Work to be completed:
The result should be the lines from the one holding "once (R191). -/" to the final line of the records, retyped exactly.

Record excerpts:
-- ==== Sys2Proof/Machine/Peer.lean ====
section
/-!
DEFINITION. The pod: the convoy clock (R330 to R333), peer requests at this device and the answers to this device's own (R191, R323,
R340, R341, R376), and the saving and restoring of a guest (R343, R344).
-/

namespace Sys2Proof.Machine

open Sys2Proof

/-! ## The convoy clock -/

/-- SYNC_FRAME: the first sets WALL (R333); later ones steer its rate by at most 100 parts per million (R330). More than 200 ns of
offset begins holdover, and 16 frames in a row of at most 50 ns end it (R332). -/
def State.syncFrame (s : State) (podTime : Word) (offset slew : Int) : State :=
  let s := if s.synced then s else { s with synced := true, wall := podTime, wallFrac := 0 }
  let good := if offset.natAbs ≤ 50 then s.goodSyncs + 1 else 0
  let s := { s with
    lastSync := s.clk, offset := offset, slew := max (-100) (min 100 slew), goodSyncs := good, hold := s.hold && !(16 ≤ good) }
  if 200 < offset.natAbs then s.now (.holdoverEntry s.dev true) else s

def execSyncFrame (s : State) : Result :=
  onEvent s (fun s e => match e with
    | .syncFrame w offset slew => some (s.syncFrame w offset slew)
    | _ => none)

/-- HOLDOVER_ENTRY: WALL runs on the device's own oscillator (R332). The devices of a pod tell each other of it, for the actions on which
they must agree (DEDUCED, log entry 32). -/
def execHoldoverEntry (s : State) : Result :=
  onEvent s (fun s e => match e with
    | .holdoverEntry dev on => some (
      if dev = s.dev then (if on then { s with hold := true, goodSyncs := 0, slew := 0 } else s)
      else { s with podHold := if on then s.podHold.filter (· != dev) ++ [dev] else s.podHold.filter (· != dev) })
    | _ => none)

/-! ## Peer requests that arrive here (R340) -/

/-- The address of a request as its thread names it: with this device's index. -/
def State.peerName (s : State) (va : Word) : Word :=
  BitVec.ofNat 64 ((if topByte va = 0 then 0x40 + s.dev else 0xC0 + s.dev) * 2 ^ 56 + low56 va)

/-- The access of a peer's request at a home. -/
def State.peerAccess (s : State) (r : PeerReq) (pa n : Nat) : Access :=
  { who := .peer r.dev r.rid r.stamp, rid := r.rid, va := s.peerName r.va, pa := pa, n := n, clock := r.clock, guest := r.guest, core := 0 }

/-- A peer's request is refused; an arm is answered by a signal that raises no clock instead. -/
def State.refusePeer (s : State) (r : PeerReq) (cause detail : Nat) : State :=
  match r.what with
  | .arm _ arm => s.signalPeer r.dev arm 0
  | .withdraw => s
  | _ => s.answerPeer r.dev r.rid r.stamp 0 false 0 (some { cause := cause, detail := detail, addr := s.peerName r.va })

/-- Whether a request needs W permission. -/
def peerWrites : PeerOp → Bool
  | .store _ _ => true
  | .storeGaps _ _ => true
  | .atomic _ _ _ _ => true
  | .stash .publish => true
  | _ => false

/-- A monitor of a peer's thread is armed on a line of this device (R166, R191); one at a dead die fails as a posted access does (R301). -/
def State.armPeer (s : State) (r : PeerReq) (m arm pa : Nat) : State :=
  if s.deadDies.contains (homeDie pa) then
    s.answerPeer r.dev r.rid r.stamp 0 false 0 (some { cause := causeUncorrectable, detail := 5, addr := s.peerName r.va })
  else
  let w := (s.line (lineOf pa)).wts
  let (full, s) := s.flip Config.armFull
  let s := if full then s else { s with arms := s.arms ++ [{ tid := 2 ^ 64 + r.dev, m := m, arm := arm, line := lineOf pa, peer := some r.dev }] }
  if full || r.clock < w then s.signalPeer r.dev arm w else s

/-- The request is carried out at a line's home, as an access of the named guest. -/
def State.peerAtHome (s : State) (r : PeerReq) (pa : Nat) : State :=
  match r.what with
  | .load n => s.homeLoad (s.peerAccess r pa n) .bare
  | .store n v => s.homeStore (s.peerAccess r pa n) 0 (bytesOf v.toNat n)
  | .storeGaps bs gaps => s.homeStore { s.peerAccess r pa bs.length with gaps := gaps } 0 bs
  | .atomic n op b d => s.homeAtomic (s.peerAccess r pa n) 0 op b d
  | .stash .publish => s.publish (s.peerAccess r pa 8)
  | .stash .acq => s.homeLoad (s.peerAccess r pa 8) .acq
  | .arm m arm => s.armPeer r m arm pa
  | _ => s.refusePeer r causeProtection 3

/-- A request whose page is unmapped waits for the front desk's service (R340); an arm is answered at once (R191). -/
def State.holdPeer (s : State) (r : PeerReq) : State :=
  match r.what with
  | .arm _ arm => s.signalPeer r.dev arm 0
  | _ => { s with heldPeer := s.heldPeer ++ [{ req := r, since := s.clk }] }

Answer box:
/-- A request whose page is unmapped waits for the front desk's service (R340); an arm is answered at once (R191). -/
def State.holdPeer (s : State) (r : PeerReq) : State :=
  match r.what with
  | .arm _ arm => s.signalPeer r.dev arm 0
  | _ => { s with heldPeer := s.heldPeer ++ [{ req := r, since := s.clk }] }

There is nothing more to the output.